**Work instructions:**
Once the line with "BC1TL (R829). -/" is found in the data, output it and each following line exactly, up to and including the line with "hiLoOp (fun s => sext64 ((productS", and nothing before or after.

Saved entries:

-- ==== Sys2Proof/Machine/Access.lean ====
section
/-! DEFINITION. The access pipeline (spec/20_memory.md R250): alignment, address check and translation, Watch, and the
access under its cache algorithm; instruction fetch (R235, R262) and prefetch (spec/42_load_store.md R591). -/

namespace Sys2Proof.Machine

/-! ## Checks -/

/-- Alignment check, then translation (R250 steps 1 to 3). -/
def dataTranslate (va : DWord) (n : Nat) (kind : AccessKind) (s : State) : Res Xlate :=
  if va.toNat % n ≠ 0 then .exc (.addressError (checkedVa s va kind) kind) s else translate s va kind

/-- A cached algorithm (R240). -/
def isCached (ca : BitVec 3) : Bool := ca == 3#3 || ca == 4#3 || ca == 5#3

/-- An uncached algorithm (R240). -/
def isUncached (ca : BitVec 3) : Bool := ca == 2#3 || ca == 7#3

/-- The reference matches the watched doubleword (R137). -/
def watchMatch (s : State) (pa : PAddr) (kind : AccessKind) : Bool :=
  let watched : BitVec 37 := s.cp0.watchHi.extractLsb' 0 8 ++ s.cp0.watchLo.extractLsb' 3 29
  pa.extractLsb' 3 37 == watched && (if kind = .store then s.cp0.watchLo.getLsbD 0 else s.cp0.watchLo.getLsbD 1)

/-- Watch exceptions are taken at once: EXL = ERL = 0 (R1077, R1078). -/
def watchLive (s : State) : Bool := !s.statusBit 1 && !s.statusBit 2

/-- A postponed match of an access that completes sets the delayed-Watch latch (R1078). -/
def latchWatch (hit : Bool) (s : State) : State :=
  if hit then { s with cp0 := { s.cp0 with watchPending := true } } else s

/-- The Watch exception of a cacheable reference: a data cache miss is refilled first (R1079).  That a store has its block
exclusively owned and DirtyExclusive by that, though nothing is stored, is the model's choice (log 77). -/
def watchCached {α : Type} (a : CReq) (s : State) : Res α :=
  match dHit s a.va a.pa with
  | some _ => .exc .watch s
  | none =>
    match dAccess a s with
    | .ok _ s => .exc .watch s
    | .exc _ s => .exc .watch s
    | .retry s => .retry s
    | .fault f => .fault f
    | .refuse r => .refuse r

/-! ## Uncached accesses (R242, R249, R253) -/

/-- The byte of a double/single/partial-word response for an address: in its lane of the doubleword that came, else what
answers at the address gives (R928, R955). -/
def replyByte (r : Reply) (s : State) (a : Nat) : Byte :=
  match r.data.lookup 0 with
  | some d => d.extractLsb' (laneOf s.bigEndianMem a) 8
  | none => s.physByte a

/-- An uncached read of `n` bytes on the System interface: it keeps its order behind the writes of the uncached buffer
(R914) and waits for room (R917); `quiet` for a read ahead of the instruction at the pc. -/
def uncachedRead (quiet : Bool) (kind : AccessKind) (cause : BitVec 2) (pa : PAddr) (n : Nat) (uc : BitVec 2) (s : State) :
    Res (List Byte) :=
  (makeRoom quiet (drain s)).bind fun room s =>
    if !room || uncachedPending s then .retry s
    else
      let (r, s) := receive true true (s.emit (.dspRead s.nextNumber pa n uc cause))
      let completion := if r.completion = .ack ∧ s.physAt pa.toNat = .none then .err else r.completion
      match completion with
      | .ack => if r.bad.getLsbD 0 then .exc (.busError kind) s else .ok (readBytes (replyByte r s) pa.toNat n) s
      | .err => .exc (.busError kind) s
      | .lost => .retry (postRespError s).hang
      | .nack => .retry s
      | .reserved => .retry s
      | .later => .retry s

/-- An uncached store; `whole` for a word or doubleword store, which Uncached accelerated gathers (R916): a doubleword that
follows an unpaired singleword is refused (U36).  It waits for room in the FIFO of the uncached buffer (R914). -/
def uncachedWrite (ca : BitVec 3) (whole : Bool) (pa : PAddr) (bytes : List Byte) (uc : BitVec 2) (s : State) :
    Res Unit :=
  if uncachedFull (drain s) then .retry (drain s)
  else if ca = 7#3 ∧ whole = true ∧ unpaired (gatherAhead (drain s)) bytes.length uc = true then .refuse .unpairedGather
  else .ok () (bufferStore { pa := pa, bytes := bytes, uc := uc, accel := ca == 7#3, whole := whole } (drain s))

/-! ## Reads and writes at a translated address (R250 steps 4 and 5) -/

/-- A cached data reference. -/
def dataReq (x : Xlate) (pa : PAddr) (kind : AccessKind) (cause : BitVec 2) : CReq :=
  { va := x.va, pa := pa, ca := x.ca, kind := kind, cause := if kind = .store then 1#2 else cause, upCause := cause,
    excl := kind = .store, upState := 3#2, pref := false }

/-- Read `n` bytes at `pa`: Watch, then the access under the cache algorithm of `x`. -/
def readAt (cause : BitVec 2) (x : Xlate) (pa : PAddr) (n : Nat) (s : State) : Res (List Byte) :=
  let hit := watchMatch s pa .load
  if isCached x.ca then
    if hit && watchLive s then watchCached (dataReq x pa .load cause) s
    else (cachedRead (dataReq x pa .load cause) n s).bind fun bs s => .ok bs (latchWatch hit s)
  else if isUncached x.ca then
    if hit && watchLive s then .exc .watch s
    else (uncachedRead false .load cause pa n x.uc (flushGather s)).bind fun bs s => .ok bs (latchWatch hit s)
  else .refuse .reservedCacheAlgorithm

/-- Write bytes at `pa`. -/
def writeAt (cause : BitVec 2) (whole : Bool) (x : Xlate) (pa : PAddr) (bytes : List Byte) (s : State) : Res Unit :=
  let hit := watchMatch s pa .store
  if isCached x.ca then
    if hit && watchLive s then watchCached (dataReq x pa .store cause) s
    else (cachedWrite (dataReq x pa .store cause) bytes s).bind fun _ s => .ok () (latchWatch hit s)
  else if isUncached x.ca then
    if hit && watchLive s then .exc .watch s
    else (uncachedWrite x.ca whole pa bytes x.uc s).bind fun _ s => .ok () (latchWatch hit s)
  else .refuse .reservedCacheAlgorithm

/-- The link is broken by any load, store, SYNC, CACHE or prefetch (R259). -/
def breakLl (s : State) : State := { s with llbit := false }

/-- `MemRead(va, n)` (R250): an aligned load of `n` bytes in the byte order of the processor. -/
def memRead (va : DWord) (n : Nat) (s : State) : Res DWord :=
  (dataTranslate va n .load s).bind fun x s =>
    (readAt 1#2 x x.pa n s).bind fun bs s => .ok (valueOfBytes s.bigEndianCpu bs) (breakLl s)

/-- `MemWrite(va, n, v)` (R250): an aligned store of the low `n` bytes of `v`. -/
def memWrite (va : DWord) (n : Nat) (v : DWord) (s : State) : Res Unit :=
  (dataTranslate va n .store s).bind fun x s =>
    (writeAt 1#2 (n == 4 || n == 8) x x.pa (bytesOfValue s.bigEndianCpu v n) s).bind fun _ s => .ok () (breakLl s)

/-- The load of LL and LLD (R259, R585): sets the link on the block. -/
def linkedRead (va : DWord) (n : Nat) (s : State) : Res DWord :=
  (dataTranslate va n .load s).bind fun x s =>
    (readAt 2#2 x x.pa n s).bind fun bs s =>
      .ok (valueOfBytes s.bigEndianCpu bs) { s with llbit := true, llblock := s.hw.blockBase x.pa }

/-- The store of SC and SCD (R259, R587): address checks and Watch first, then the store if the link holds; whether it
was performed. -/
def conditionalWrite (va : DWord) (n : Nat) (v : DWord) (s : State) : Res Bool :=
  (dataTranslate va n .store s).bind fun x s =>
    if s.llbit then
      (writeAt 2#2 true x x.pa (bytesOfValue s.bigEndianCpu v n) s).bind fun _ s => .ok true (breakLl s)
    else if watchMatch s x.pa .store && watchLive s then
      (if isCached x.ca then watchCached (dataReq x x.pa .store 2#2) s else .exc .watch s)
    else .ok false (breakLl (latchWatch (watchMatch s x.pa .store) s))

/-! ## Unaligned accesses (spec/42_load_store.md R575) -/

/-- The position of the byte at `va` in its aligned unit of `n` bytes, 0 the least significant (R575). -/
def unalignedPos (be : Bool) (n : Nat) (va : DWord) : Nat :=
  if be then n - 1 - va.toNat % n else va.toNat % n

/-- The offset in the unit and the number of the bytes a left form touches: `k + 1` bytes from `va` on to the less
significant end (R576). -/
def leftSpan (be : Bool) (n k : Nat) : Nat × Nat := (if be then n - 1 - k else 0, k + 1)

/-- The offset and number of the bytes a right form touches: `n - k` bytes (R577). -/
def rightSpan (be : Bool) (n k : Nat) : Nat × Nat := (if be then 0 else k, n - k)

/-- An unaligned load: the position `k` and the bytes touched, as a number (most significant first). -/
def unalignedRead (left : Bool) (n : Nat) (va : DWord) (s : State) : Res (Nat × DWord) :=
  (translate s va .load).bind fun x s =>
    let be := s.bigEndianCpu
    let k := unalignedPos be n x.va
    let span := if left then leftSpan be n k else rightSpan be n k
    let base := x.pa.toNat / n * n
    (readAt 1#2 x (BitVec.ofNat 40 (base + span.1)) span.2 s).bind fun bs s =>
      .ok (k, valueOfBytes be bs) (breakLl s)

/-- An unaligned store of the bytes that the left or right form takes from the `n`-byte value `v` (R578, R579). -/
def unalignedWrite (left : Bool) (n : Nat) (v : DWord) (va : DWord) (s : State) : Res Unit :=
  (translate s va .store).bind fun x s =>
    let be := s.bigEndianCpu
    let k := unalignedPos be n x.va
    let span := if left then leftSpan be n k else rightSpan be n k
    let base := x.pa.toNat / n * n
    let part := if left then v >>> (8 * (n - 1 - k)) else v
    (writeAt 1#2 false x (BitVec.ofNat 40 (base + span.1)) (bytesOfValue be part span.2) s).bind fun _ s =>
      .ok () (breakLl s)

/-! ## Instruction fetch -/

/-- Fetch the word at the pc (R235, R250): big-endian by MemEnd alone; never watched. -/
def fetchWord (s : State) : Res Word :=
  if s.pc.toNat % 4 ≠ 0 then .exc (.addressError s.pc .fetch) s
  else
    (translate s s.pc .fetch).bind fun x s =>
      if isCached x.ca then
        cachedFetch { va := x.va, pa := x.pa, ca := x.ca, kind := .fetch, cause := 0#2, upCause := 0#2, excl := false,
                      upState := 0#2, pref := false } s
      else if isUncached x.ca then
        (uncachedRead false .fetch 0#2 x.pa 4 x.uc s).bind fun bs s =>
          .ok ((valueOfBytes s.bigEndianMem bs).setWidth 32) s
      else .refuse .reservedCacheAlgorithm

/-! ## Prefetch -/

/-- The prefetch hints the spec lists (R591): `some true` for the store hints. -/
def prefetchHint (hint : BitVec 5) : Option Bool :=
  match hint with
  | 0#5 | 4#5 | 6#5 => some false
  | 1#5 | 5#5 | 7#5 => some true
  | _ => none

/-- A prefetch (R239, R591): it breaks the link, raises nothing, and is dropped when the address does not translate, is
not cacheable, or the hint is not listed (log 46).  It translates as a load, with a store hint too (log 61).  That one for a line
a Soft Reset left in the refill state is dropped, where a load or a store hangs (R1132), is the model's choice (log 61). -/
def prefetch (hint : BitVec 5) (va : DWord) (s : State) : State :=
  breakLl <|
    match prefetchHint hint, translate s va .load with
    | some store, .ok x _ =>
      if isCached x.ca = true ∧ dRefilling s x.va x.pa = false then
        match dAccess { dataReq x x.pa .load 3#2 with excl := store, pref := true }
            (s.count fun e => { e with prefTags := e.prefTags + 1 }) with
        | .ok _ t => t
        | .exc _ t => t
        | .retry t => t
        | .fault _ => s
        | .refuse _ => s
      else s
    | _, _ => s

end Sys2Proof.Machine
end

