-- ==== Sys2Proof/Machine/Branch.lean ====
section
/-! DEFINITION. Jumps and branches (spec/43_branch_jump.md R630 to R657) and the floating-point branches
(spec/47_fpu_instructions.md R826 to R829). -/

namespace Sys2Proof.Machine

/-! ## Shared operations -/

/-- A control transfer in a delay slot is refused (R632, U22; log 10). -/
def notInSlot (s : State) : Res Unit :=
  if s.delaySlot.isSome then .refuse .branchInDelaySlot else .ok () s

/-- Run the delay slot, then `target` (R630). -/
def toTarget (target : DWord) (s : State) : State := { s with pc := s.pc + 4#64, delaySlot := some target }

/-- An ordinary branch: not taken, it goes on to the next word and sets no `DelaySlot` (R630; log 11). -/
def branchTo (taken : Bool) (target : DWord) (s : State) : State :=
  if taken then toTarget target s else { s with pc := s.pc + 4#64, delaySlot := none }

/-- A likely branch: not taken, the delay slot is nullified (R633). -/
def likelyTo (taken : Bool) (target : DWord) (s : State) : State :=
  if taken then toTarget target s else { s with pc := s.pc + 8#64, delaySlot := none }

/-- A jump: `rs` and the target are read before the link register `rd` is written (R634). -/
def jumpOp (target : DWord) (link : Option RegNum) (s : State) : Out :=
  ((notInSlot s).bind fun _ s =>
    .ok () (toTarget target (match link with | some rd => s.rset rd s.linkValue | none => s))).finishAt

/-- A conditional branch on general registers. -/
def condOp (likely : Bool) (taken : Bool) (link : Option RegNum) (offset : BitVec 16) (s : State) : Out :=
  ((notInSlot s).bind fun _ s =>
    let t := s.branchTarget offset
    let s := match link with | some rd => s.rset rd s.linkValue | none => s
    .ok () (if likely then likelyTo taken t s else branchTo taken t s)).finishAt

/-- A register is at most zero. -/
def isLez (v : DWord) : Bool := v.sle 0#64
/-- A register is above zero. -/
def isGtz (v : DWord) : Bool := !v.sle 0#64
/-- A register is below zero. -/
def isLtz (v : DWord) : Bool := v.slt 0#64
/-- A register is zero or above. -/
def isGez (v : DWord) : Bool := !v.slt 0#64

/-- A floating-point branch: CP1, then MIPS IV for a condition bit other than 0 (R810, R826). -/
def fpBranchOp (likely want : Bool) (cc : BitVec 3) (offset : BitVec 16) (s : State) : Out :=
  ((needCp1 s).bind fun _ s =>
    (if cc ≠ 0#3 ∧ s.mips4 = false then .exc .reservedInstr s else notInSlot s).bind fun _ s =>
      let t := s.branchTarget offset
      .ok () (if likely then likelyTo (s.fcc cc == want) t s else branchTo (s.fcc cc == want) t s)).finishAt

/-! ## Jumps -/

/-- J (R636). -/
def execJ (target : BitVec 26) (s : State) : Out := jumpOp (s.jumpTarget target) none s

/-- JAL (R637). -/
def execJal (target : BitVec 26) (s : State) : Out := jumpOp (s.jumpTarget target) (some 31#5) s

/-- JR (R638). -/
def execJr (rs : BitVec 5) (s : State) : Out := jumpOp (s.rget rs) none s

/-- JALR (R639). -/
def execJalr (rs rd : BitVec 5) (s : State) : Out := jumpOp (s.rget rs) (some rd) s

/-! ## Conditional branches -/

/-- BEQ (R640). -/
def execBeq (rs rt : BitVec 5) (offset : BitVec 16) (s : State) : Out :=
  condOp false (s.rget rs == s.rget rt) none offset s

/-- BNE (R641). -/
def execBne (rs rt : BitVec 5) (offset : BitVec 16) (s : State) : Out :=
  condOp false (s.rget rs != s.rget rt) none offset s

/-- BLEZ (R642). -/
def execBlez (rs : BitVec 5) (offset : BitVec 16) (s : State) : Out := condOp false (isLez (s.rget rs)) none offset s

/-- BGTZ (R643). -/
def execBgtz (rs : BitVec 5) (offset : BitVec 16) (s : State) : Out := condOp false (isGtz (s.rget rs)) none offset s

/-- BLTZ (R644). -/
def execBltz (rs : BitVec 5) (offset : BitVec 16) (s : State) : Out := condOp false (isLtz (s.rget rs)) none offset s

/-- BGEZ (R645). -/
def execBgez (rs : BitVec 5) (offset : BitVec 16) (s : State) : Out := condOp false (isGez (s.rget rs)) none offset s

/-- BLTZAL (R646). -/
def execBltzal (rs : BitVec 5) (offset : BitVec 16) (s : State) : Out :=
  condOp false (isLtz (s.rget rs)) (some 31#5) offset s

/-- BGEZAL (R647). -/
def execBgezal (rs : BitVec 5) (offset : BitVec 16) (s : State) : Out :=
  condOp false (isGez (s.rget rs)) (some 31#5) offset s

/-! ## Likely branches -/

/-- BEQL (R650). -/
def execBeql (rs rt : BitVec 5) (offset : BitVec 16) (s : State) : Out :=
  condOp true (s.rget rs == s.rget rt) none offset s

/-- BNEL (R651). -/
def execBnel (rs rt : BitVec 5) (offset : BitVec 16) (s : State) : Out :=
  condOp true (s.rget rs != s.rget rt) none offset s

/-- BLEZL (R652). -/
def execBlezl (rs : BitVec 5) (offset : BitVec 16) (s : State) : Out := condOp true (isLez (s.rget rs)) none offset s

/-- BGTZL (R653). -/
def execBgtzl (rs : BitVec 5) (offset : BitVec 16) (s : State) : Out := condOp true (isGtz (s.rget rs)) none offset s

/-- BLTZL (R654). -/
def execBltzl (rs : BitVec 5) (offset : BitVec 16) (s : State) : Out := condOp true (isLtz (s.rget rs)) none offset s

/-- BGEZL (R655). -/
def execBgezl (rs : BitVec 5) (offset : BitVec 16) (s : State) : Out := condOp true (isGez (s.rget rs)) none offset s

/-- BLTZALL (R656). -/
def execBltzall (rs : BitVec 5) (offset : BitVec 16) (s : State) : Out :=
  condOp true (isLtz (s.rget rs)) (some 31#5) offset s

/-- BGEZALL (R657). -/
def execBgezall (rs : BitVec 5) (offset : BitVec 16) (s : State) : Out :=
  condOp true (isGez (s.rget rs)) (some 31#5) offset s

/-! ## Floating-point branches -/

/-- BC1F (R826). -/
def execBc1f (cc : BitVec 3) (offset : BitVec 16) (s : State) : Out := fpBranchOp false false cc offset s

/-- BC1T (R827). -/
def execBc1t (cc : BitVec 3) (offset : BitVec 16) (s : State) : Out := fpBranchOp false true cc offset s

/-- BC1FL (R828). -/
def execBc1fl (cc : BitVec 3) (offset : BitVec 16) (s : State) : Out := fpBranchOp true false cc offset s

/-- BC1TL (R829). -/
def execBc1tl (cc : BitVec 3) (offset : BitVec 16) (s : State) : Out := fpBranchOp true true cc offset s

end Sys2Proof.Machine
end

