-- ==== Sys2Proof/Machine/MulDiv.lean ====
section
/-! DEFINITION. Integer multiply, divide and HI/LO moves (spec/41_multiply_divide.md R530 to R543). -/

namespace Sys2Proof.Machine

/-- The state with HI and LO written. -/
def State.setHiLo (s : State) (hi lo : DWord) : State := { s with hi := hi, lo := lo }

/-- A multiply or divide of words: it always completes. -/
def hiLoOp (hi lo : State → DWord) (s : State) : Out := (Res.ok () (s.setHiLo (hi s) (lo s))).finish

/-- A multiply or divide of doublewords: MIPS III (R530). -/
def hiLoOp64 (hi lo : State → DWord) (s : State) : Out :=
  ((needMips3 s).bind fun _ s => .ok () (s.setHiLo (hi s) (lo s))).finish

/-- A quotient or remainder, or the free value a division by zero leaves (R534, U19). -/
def divResult (zero : Bool) (site : FreeSite) (v : DWord) (s : State) : DWord := if zero then s.free site else v

/-- The exact signed product of two words (R532). -/
def productS (a b : Word) : DWord := a.signExtend 64 * b.signExtend 64

/-- The exact unsigned product of two words (R533). -/
def productU (a b : Word) : DWord := a.setWidth 64 * b.setWidth 64

/-- The exact signed product of two doublewords (R536). -/
def dproductS (a b : DWord) : BitVec 128 := a.signExtend 128 * b.signExtend 128

/-- The exact unsigned product of two doublewords (R537). -/
def dproductU (a b : DWord) : BitVec 128 := a.setWidth 128 * b.setWidth 128

/-- The signed quotient, truncated toward zero (R534). -/
def quotS {n : Nat} (a b : BitVec n) : BitVec n := BitVec.ofInt n (a.toInt.tdiv b.toInt)

/-- The signed remainder, with the sign of the dividend (R534). -/
def remS {n : Nat} (a b : BitVec n) : BitVec n := BitVec.ofInt n (a.toInt.tmod b.toInt)

/-- MULT (R532). -/
def execMult (rs rt : BitVec 5) (s : State) : Out :=
  hiLoOp (fun s => sext64 ((productS (s.word rs) (s.word rt)).extractLsb' 32 32))
    (fun s => sext64 ((productS (s.word rs) (s.word rt)).extractLsb' 0 32)) s

/-- MULTU (R533). -/
def execMultu (rs rt : BitVec 5) (s : State) : Out :=
  hiLoOp (fun s => sext64 ((productU (s.word rs) (s.word rt)).extractLsb' 32 32))
    (fun s => sext64 ((productU (s.word rs) (s.word rt)).extractLsb' 0 32)) s

/-- DIV (R534). -/
def execDiv (rs rt : BitVec 5) (s : State) : Out :=
  hiLoOp (fun s => divResult (s.word rt == 0#32) .divHi (sext64 (remS (s.word rs) (s.word rt))) s)
    (fun s => divResult (s.word rt == 0#32) .divLo (sext64 (quotS (s.word rs) (s.word rt))) s) s

/-- DIVU (R535). -/
def execDivu (rs rt : BitVec 5) (s : State) : Out :=
  hiLoOp (fun s => divResult (s.word rt == 0#32) .divHi (sext64 (s.word rs % s.word rt)) s)
    (fun s => divResult (s.word rt == 0#32) .divLo (sext64 (s.word rs / s.word rt)) s) s

/-- DMULT (R536). -/
def execDmult (rs rt : BitVec 5) (s : State) : Out :=
  hiLoOp64 (fun s => (dproductS (s.rget rs) (s.rget rt)).extractLsb' 64 64)
    (fun s => (dproductS (s.rget rs) (s.rget rt)).extractLsb' 0 64) s

/-- DMULTU (R537). -/
def execDmultu (rs rt : BitVec 5) (s : State) : Out :=
  hiLoOp64 (fun s => (dproductU (s.rget rs) (s.rget rt)).extractLsb' 64 64)
    (fun s => (dproductU (s.rget rs) (s.rget rt)).extractLsb' 0 64) s

/-- DDIV (R538). -/
def execDdiv (rs rt : BitVec 5) (s : State) : Out :=
  hiLoOp64 (fun s => divResult (s.rget rt == 0#64) .divHi (remS (s.rget rs) (s.rget rt)) s)
    (fun s => divResult (s.rget rt == 0#64) .divLo (quotS (s.rget rs) (s.rget rt)) s) s

/-- DDIVU (R539). -/
def execDdivu (rs rt : BitVec 5) (s : State) : Out :=
  hiLoOp64 (fun s => divResult (s.rget rt == 0#64) .divHi (s.rget rs % s.rget rt) s)
    (fun s => divResult (s.rget rt == 0#64) .divLo (s.rget rs / s.rget rt) s) s

/-- MFHI (R540). -/
def execMfhi (rd : BitVec 5) (s : State) : Out := Res.finishGpr rd (.ok s.hi s)

/-- MFLO (R541). -/
def execMflo (rd : BitVec 5) (s : State) : Out := Res.finishGpr rd (.ok s.lo s)

/-- MTHI (R542): LO is unchanged. -/
def execMthi (rs : BitVec 5) (s : State) : Out := hiLoOp (fun s => s.rget rs) (fun s => s.lo) s

/-- MTLO (R543): HI is unchanged. -/
def execMtlo (rs : BitVec 5) (s : State) : Out := hiLoOp (fun s => s.hi) (fun s => s.rget rs) s

end Sys2Proof.Machine
end

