/-- R812 to R817, R761 to R764, R774, R775, R836: the moves between the general and the floating-point registers, of the
control registers and between floating-point registers.  With FR = 0 a word move of an odd number uses the high half of
the even register, and a doubleword move of one is refused (U27; log 17).  That CTC1 to a control register other than 0
and 31 does nothing and raises nothing, and CFC1 of one gives some value, is the model's choice (R775, U28; log 51). -/
def Obligations.FpMoves : Prop :=
  ∀ (s : State) (rt fs fd : BitVec 5) (v : Word), s.cp1Usable = true → v = (s.rget rt).extractLsb' 0 32 &&& 0xFF83FFFF#32 →
    completesGpr (.mfc1 rt fs) rt (sext64 (fprWord s fs)) s ∧
    (∃ t, exec (.mtc1 rt fs) s = .next t ∧ sameBesidesFpu s t ∧ t.fpu.fcr31 = s.fpu.fcr31 ∧
      fprWordMoved fs ((s.rget rt).extractLsb' 0 32) s t) ∧
    (s.mips3 = true → s.fr = true ∨ fs.getLsbD 0 = false →
      completesGpr (.dmfc1 rt fs) rt (s.fraw fs) s ∧
      ∃ t, exec (.dmtc1 rt fs) s = .next t ∧ sameBesidesFpu s t ∧ t.fpu.fcr31 = s.fpu.fcr31 ∧
        fprDoubleMoved fs (s.rget rt) s t) ∧
    (s.mips3 = true → s.fr = false → fs.getLsbD 0 = true →
      exec (.dmfc1 rt fs) s = .refused .oddDoubleFpr ∧ exec (.dmtc1 rt fs) s = .refused .oddDoubleFpr) ∧
    completesGpr (.cfc1 rt 31#5) rt (sext64 s.fpu.fcr31) s ∧
    completesGpr (.cfc1 rt 0#5) rt (zext64 (s.hw.fcr0Imp ++ s.hw.fcr0Rev)) s ∧ (∃ x, completesGpr (.cfc1 rt fs) rt x s) ∧
    (fs ≠ 31#5 → completesIdle (.ctc1 rt fs) s) ∧
    (v.getLsbD 17 = true ∨ v.extractLsb' 12 5 &&& v.extractLsb' 7 5 ≠ 0#5 →
      exec (.ctc1 rt 31#5) s = .next (takeException .floatingPoint (s.setFcr31 v))) ∧
    (v.getLsbD 17 = false → v.extractLsb' 12 5 &&& v.extractLsb' 7 5 = 0#5 →
      ∃ t, exec (.ctc1 rt 31#5) s = .next t ∧ sameBesidesFpu s t ∧ t.fpu.fcr31 = v ∧ fprSame s t) ∧
    fpCompletes (.movS fs fd) false fd (exactRes (s.readS fs).toNat) s ∧
    fpCompletes (.movD fs fd) true fd (exactRes (s.readD fs).toNat) s

/-- R818 to R825: the floating-point loads and stores, with the address of each form: of an uncached address in memory, of a
line in the primary data cache and of a block in no cache.  A doubleword load or store of an odd register with FR = 0 is
refused (U27; log 17).  That an idle processor's request has number 0 is the model's choice (log 66), and so is way 0 of
an empty primary set where the environment names none (U13; log 22). -/
def Obligations.FpMemory : Prop :=
  ∀ (s : State) (base index ft : BitVec 5) (offset : BitVec 16) (x : Xlate) (va : DWord) (b : Nat → Byte)
    (after : State → State → Prop), s.cp1Usable = true →
    (∀ lw ld, (lw = .lwc1 base ft offset ∧ ld = .ldc1 base ft offset ∧ va = s.rget base + sext64 offset ∨
        s.mips4 = true ∧ lw = .lwxc1 base index ft ∧ ld = .ldxc1 base index ft ∧ va = s.rget base + s.rget index) →
      (loadSource s va x.pa 4 x 1#2 false b after → va.toNat % 4 = 0 →
        fpLoadCompletes lw (fprWordMoved ft (BitVec.ofNat 32 (orderedValue s.bigEndianCpu 4 b))) after s) ∧
      (s.fr = true ∨ ft.getLsbD 0 = false → loadSource s va x.pa 8 x 1#2 false b after → va.toNat % 8 = 0 →
        fpLoadCompletes ld (fprDoubleMoved ft (BitVec.ofNat 64 (orderedValue s.bigEndianCpu 8 b))) after s) ∧
      (s.fr = false → ft.getLsbD 0 = true → exec ld s = .refused .oddDoubleFpr)) ∧
    (∀ sw sd, (sw = .swc1 base ft offset ∧ sd = .sdc1 base ft offset ∧ va = s.rget base + sext64 offset ∨
        s.mips4 = true ∧ sw = .swxc1 base index ft ∧ sd = .sdxc1 base index ft ∧ va = s.rget base + s.rget index) →
      (storeTarget s va x.pa 4 x 1#2 (orderedByte s.bigEndianCpu 4 (zext64 (fprWord s ft))) after → va.toNat % 4 = 0 →
        storeCompletes sw after s) ∧
      (s.fr = true ∨ ft.getLsbD 0 = false → storeTarget s va x.pa 8 x 1#2 (orderedByte s.bigEndianCpu 8 (s.fraw ft)) after →
        va.toNat % 8 = 0 → storeCompletes sd after s) ∧
      (s.fr = false → ft.getLsbD 0 = true → exec sd s = .refused .oddDoubleFpr))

**Output for this exercise:**
/-- BC1TL (R829). -/
def execBc1tl (cc : BitVec 3) (offset : BitVec 16) (s : State) : Out := fpBranchOp true true cc offset s

end Sys2Proof.Machine
end

-- ==== Sys2Proof/Machine/MulDiv.lean ====
section
/-! DEFINITION. Integer multiply, divide and HI/LO moves (spec/41_multiply_divide.md R530 to R543). -/

namespace Sys2Proof.Machine

/-- The state with HI and LO written. -/
def State.setHiLo (s : State) (hi lo : DWord) : State := { s with hi := hi, lo := lo }

/-- A multiply or divide of words: it always completes. -/
def hiLoOp (hi lo : State → DWord) (s : State) : Out := (Res.ok () (s.setHiLo (hi s) (lo s))).finish

/-- A multiply or divide of doublewords: MIPS III (R530). -/
def hiLoOp64 (hi lo : State → DWord) (s : State) : Out :=
  ((needMips3 s).bind fun _ s => .ok () (s.setHiLo (hi s) (lo s))).finish

/-- A quotient or remainder, or the free value a division by zero leaves (R534, U19). -/
def divResult (zero : Bool) (site : FreeSite) (v : DWord) (s : State) : DWord := if zero then s.free site else v

/-- The exact signed product of two words (R532). -/
def productS (a b : Word) : DWord := a.signExtend 64 * b.signExtend 64

/-- The exact unsigned product of two words (R533). -/
def productU (a b : Word) : DWord := a.setWidth 64 * b.setWidth 64

/-- The exact signed product of two doublewords (R536). -/
def dproductS (a b : DWord) : BitVec 128 := a.signExtend 128 * b.signExtend 128

/-- The exact unsigned product of two doublewords (R537). -/
def dproductU (a b : DWord) : BitVec 128 := a.setWidth 128 * b.setWidth 128

/-- The signed quotient, truncated toward zero (R534). -/
def quotS {n : Nat} (a b : BitVec n) : BitVec n := BitVec.ofInt n (a.toInt.tdiv b.toInt)

/-- The signed remainder, with the sign of the dividend (R534). -/
def remS {n : Nat} (a b : BitVec n) : BitVec n := BitVec.ofInt n (a.toInt.tmod b.toInt)

/-- MULT (R532). -/
def execMult (rs rt : BitVec 5) (s : State) : Out :=
  hiLoOp (fun s => sext64 ((productS (s.word rs) (s.word rt)).extractLsb' 32 32))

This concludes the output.